As was the case in Cornbleth’s maverick teacher study, certain patterns of teaching success emerged.
“Across the differences among the teachers we hear from here, the students they teach and the schools and communities in which they teach, there are striking similarities,” says Cornbleth.
Among the common practices displayed by those who have mastered “culturally responsive teaching”:
- Getting to know students individually and as a group, and then connecting academic learning with students’ backgrounds and experiences.
- Reorganizing subject matter in the textbook, syllabus or other guidelines to make it more accessible and meaningful to students.
- Viewing problems or constraints as challenges; being a trouble-shooter.
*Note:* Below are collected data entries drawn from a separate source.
-- ==== Sys2Proof/Machine/Spillway.lean ====
section
/-! DEFINITION. The Spillway (chapter 15): fault states, reactions, grace timers and quiet periods, acknowledgements, the first
fault and coincident sources, injection, and the rails. -/

namespace Sys2Proof.Machine

def Core.src (c : Core) (k : Nat) : SpwSrc := Sparse.get (fun _ => {}) c.spwS.srcs k
def Core.setSrc (c : Core) (k : Nat) (x : SpwSrc) : Core :=
  { c with spwS := { c.spwS with srcs := Sparse.put (fun _ => {}) c.spwS.srcs k x } }
def Core.updSrc (c : Core) (k : Nat) (f : SpwSrc → SpwSrc) : Core := c.setSrc k (f (c.src k))

/-- A register of the page of a source, and the one of four words that holds the source's bit. -/
def spwOf (k off : Nat) : Nat := spw (k / 128) off
def spwBit (k off : Nat) : Nat := spwOf k (off + 4 * (k % 128 / 32))

def Core.sReal (c : Core) (k : Nat) : Bool := c.gb (spwBit k 0x200) (k % 32)
def Core.sInj (c : Core) (k : Nat) : Bool := c.gb (spwBit k 0x210) (k % 32)
def Core.sPend (c : Core) (k : Nat) : Bool := c.gb (spwBit k 0x220) (k % 32)
def Core.sEsc (c : Core) (k : Nat) : Bool := c.gb (spwBit k 0x230) (k % 32)
def Core.inFault (c : Core) (k : Nat) : Bool := c.sReal k || c.sInj k
def Core.setS (c : Core) (k off : Nat) (v : Bool) : Core := c.sb (spwBit k off) (k % 32) v

/-- A device register of the Spillway, shown by both pages (R454). -/
def Core.wrBoth (c : Core) (off : Nat) (v : Word) : Core := (c.wr (spw 0 off) v).wr (spw 1 off) v
def Core.sbBoth (c : Core) (off b : Nat) (v : Bool) : Core := (c.sb (spw 0 off) b v).sb (spw 1 off) b v

/-- The profile a source names. -/
def Core.profOf (c : Core) (k : Nat) : Nat := fld (c.voted (spwOf k (0xC0 + 4 * (k % 128 / 8)))) (k % 8 * 4) 3

/-- A source's reactions and times: those of its profile while the page's EN = 1, else of the reset value of P0 (R440). -/
def Core.reactOf (c : Core) (k : Nat) : Word :=
  if c.en (2 + k / 128) then c.voted (spwOf k (0x80 + 8 * c.profOf k)) else 5
def Core.timesOf (c : Core) (k : Nat) : Word :=
  if c.en (2 + k / 128) then c.voted (spwOf k (0x84 + 8 * c.profOf k)) else 0x00400000

/-- A source counts toward vector 1 (R441, R451). -/
def Core.irqOf (c : Core) (k : Nat) : Bool := c.inFault k && !(c.src k).dry && bitOf (c.reactOf k) 0

/-- SPW_STATE but for its companions (Table 15-5). -/
def Core.spwShow (c : Core) : Core :=
  let anyW (off : Nat) : Bool := (List.range 8).any fun j => c.rd (spw (j / 4) (off + 4 * (j % 4))) ≠ 0
  let c := c.sbBoth 0x254 0 (c.spwS.srcs.any fun q => q.2.faultN)
  let c := c.sbBoth 0x254 1 (anyW 0x200 || anyW 0x210)
  let c := c.sbBoth 0x254 2 (anyW 0x220)
  let c := c.sbBoth 0x254 3 (anyW 0x230)
  c.sbBoth 0x254 4 c.wDown

/-- FAULT_N driven low while the device is powered: in power-on or chip reset, by FAULTN_TEST, and by a reaction (R444). -/
def Core.faultNLow (c : Core) : Bool :=
  !c.gb (lev 0x234) 0 || c.levS.chipHold || c.gb (spw 0 0x40) 8 || c.spwS.srcs.any fun q => q.2.faultN

/-- The Warden takes a trap of a source (R441). -/
def Core.trap (c : Core) (k : Nat) : Core :=
  let c := ((c.wakeWarden 2).wr (wrd 0x210) (BitVec.ofNat 32 (k + 256))).cn (wrd 0x518) 1
  { c with wrdS := { c.wrdS with trapAt := some c.tick } }

/-- Traps held while the Warden was down, taken as it reaches RUNNING (R446). -/
def Core.heldTraps (c : Core) : Core :=
  forN 256 (fun k c => if c.inFault k && c.sPend k && !(c.src k).dry && bitOf (c.reactOf k) 1 then c.trap k else c) c

/-- FAULT_N and the escalated bit end once the source has both left the fault state and been acknowledged (R442, R444). -/
def Core.endEsc (c : Core) (k : Nat) : Core :=
  if c.inFault k || c.sPend k then c else (c.setS k 0x230 false).updSrc k fun x => { x with faultN := false }

/-- The hard reactions of a source are taken (R442, R443). A chip reset that falls due makes a block reset idle. -/
def Core.escalate (c : Core) (k : Nat) : Core :=
  let r := c.reactOf k
  let c := (((c.setS k 0x230 true).cn (spwOf k 0x504) 1).ev (spwOf k 0x410) (bit 1)).updSrc k fun x =>
    { x with grace := none, faultN := x.faultN || bitOf r 2 }
  let c := if c.gb (spw 0 0x240) 8 && c.gf (spw 0 0x240) 0 8 = k && c.spwS.ffTick = some (c.src k).entry
    then c.sbBoth 0x24C 1 true else c
  if bitOf r 4 then
    if c.levS.chipReq.isSome then c
    else ((c.wrBoth 0x270 (BitVec.ofNat 32 (k + 256 + (if c.sInj k && !c.sReal k then 512 else 0)))).wrBoth 0x274
      (BitVec.ofNat 32 c.tick)).askChip 3
  else if bitOf r 3 && hasBlockReset k && c.levS.chipReq.isNone then
    (c.wrBoth 0x278 (BitVec.ofNat 32 (k + 256))).sourceReset k
  else c

/-- The first-fault record is loaded, or the source is coincident with the recorded one (R448, R449). -/
def Core.firstFault (c : Core) (k : Nat) (real inj dry : Bool) : Core :=
  if !c.gb (spw 0 0x240) 8 then
    let n (b : Bool) (v : Nat) : Nat := if b then v else 0
    let c := c.wrBoth 0x240 (BitVec.ofNat 32 (k + 256 + n real 512 + n inj 1024 + n dry 2048 + c.profOf k * 65536))
    let c := (c.wrBoth 0x244 (BitVec.ofNat 32 c.tick)).wrBoth 0x248 (if c.d06 then BitVec.ofNat 32 c.frame else all32)
    ({ c.wrBoth 0x24C 0 with spwS := { c.spwS with ffTick := some c.tick } } : Core).ev (spwOf k 0x410) (bit 0)
  else if c.spwS.ffTick = some c.tick then
    (c.setS k 0x260 true).wrBoth 0x250 (BitVec.ofNat 32 (c.gf (spw 0 0x250) 0 16 + 1))
  else c

/-- A source enters the fault state (R438, R439, R441, R442); a dry injected entry takes no reaction (R451). -/
def Core.spwEnter (c : Core) (k : Nat) (real inj dry : Bool) : Core :=
  let dry := dry && !real
  let c := if real then c.setS k 0x200 true else c
  let c := if inj then c.setS k 0x210 true else c
  let c := (c.ev (spwBit k 0x400) (bit (k % 32))).setS k 0x220 true
  let c := if real then c.cn (spwOf k 0x500) 1 else c.cn (spwOf k 0x50C) 1
  let c := c.firstFault k real inj dry
  let c := c.updSrc k fun x => { x with dry := dry, quiet := none, entry := c.tick }
  if dry then c
  else
    let r := c.reactOf k
    let c := if bitOf r 1 && !c.wDown then c.trap k else c
    if r &&& 0x1C = 0 then c
    else
      let g := fld (c.timesOf k) 0 16
      if g = 0 ∨ (bitOf r 5 = true ∧ c.wDown = true) then c.escalate k
      else c.updSrc k fun x => { x with grace := some (g * 16) }

/-- A source leaves the fault state: its recovery counter increments (R438). -/
def Core.spwLeave (c : Core) (k : Nat) : Core :=
  let c := (c.setS k 0x200 false).setS k 0x210 false
  let c := c.updSrc k fun x => { x with quiet := none, grace := none, dry := false }
  let a := spwOf k (0xC00 + 4 * (k % 128 / 2))
  (c.wr a (satFld (c.rd a) (k % 2 * 16) 16 1)).endEsc k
The five Western New York teachers, all of whom write about their successful teaching, are Stephen Stiller, a teacher, new-teacher mentor, curriculum lead teacher and math department chair at East High School in Buffalo; Eric Mohammed, a social studies teacher and colleague of Stiller’s at East High School; Regina Forni, a retired secondary-school English teacher who taught grades 7-12 in several Buffalo and suburban schools for 31 years; Frank DiLeo, the English department chair at City Honors School who previously taught English at Frank A. Sedita School #38, both in Buffalo; and Joanne Rickard-Weinholtz, the culture teacher at the Tuscarora Indian Elementary School within the territories of the Tuscarora Nation.